Neither these two articles nor the others I scanned focused on one key fact about Google’s saying green and driving snail darters to their fate. Google’s leadership team did not plan its energy strategy. In fact, my hunch is that no one paid any attention to how much energy Google’s AI activities were sucking down. Once the company shifted into Code Red or whatever consulting term craziness it used to label its frenetic response to the Microsoft OpenAI tie up, absolutely zero attention was directed toward the few big eyed tunas which might be taking their last dip.

Several observations:

  1. PR speak and green talk are like many assurances emitted by the Google.
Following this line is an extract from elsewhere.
-- ==== Sys2Proof/Syntax.lean ====
section
/-! DEFINITION. The commands of the block: one constructor for each row of the opcode table. An opcode row carries the
command as the host places it (`Cmd`); an event row carries the instant at which it happens and what it brings. -/
namespace Sys2Proof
Talk is not action.
  2. The management processes at Google are disconnected from what happens when the wonky Code Red light flashes and the siren howls at midnight. Shouldn’t management be connected when the Tapanuli Orangutang could soon be facing the Big Ape in the sky?
  3. The AI energy consumption is not a result of AI. The energy consumption is a result of Googlers who do what’s necessary to respond to smart software. Step on the gas. Yeah, go fast. Endanger the Amur leopard.

Net net: Hey, Google, stand up and say, “My leadership team is responsible for the energy we consume.” Don’t blame your up-in-flames “green” initiative on software you invented. How about less PR and more focus on engineering more efficient data center and cloud operations? I know PR talk is easier, but buckle up, butter cup.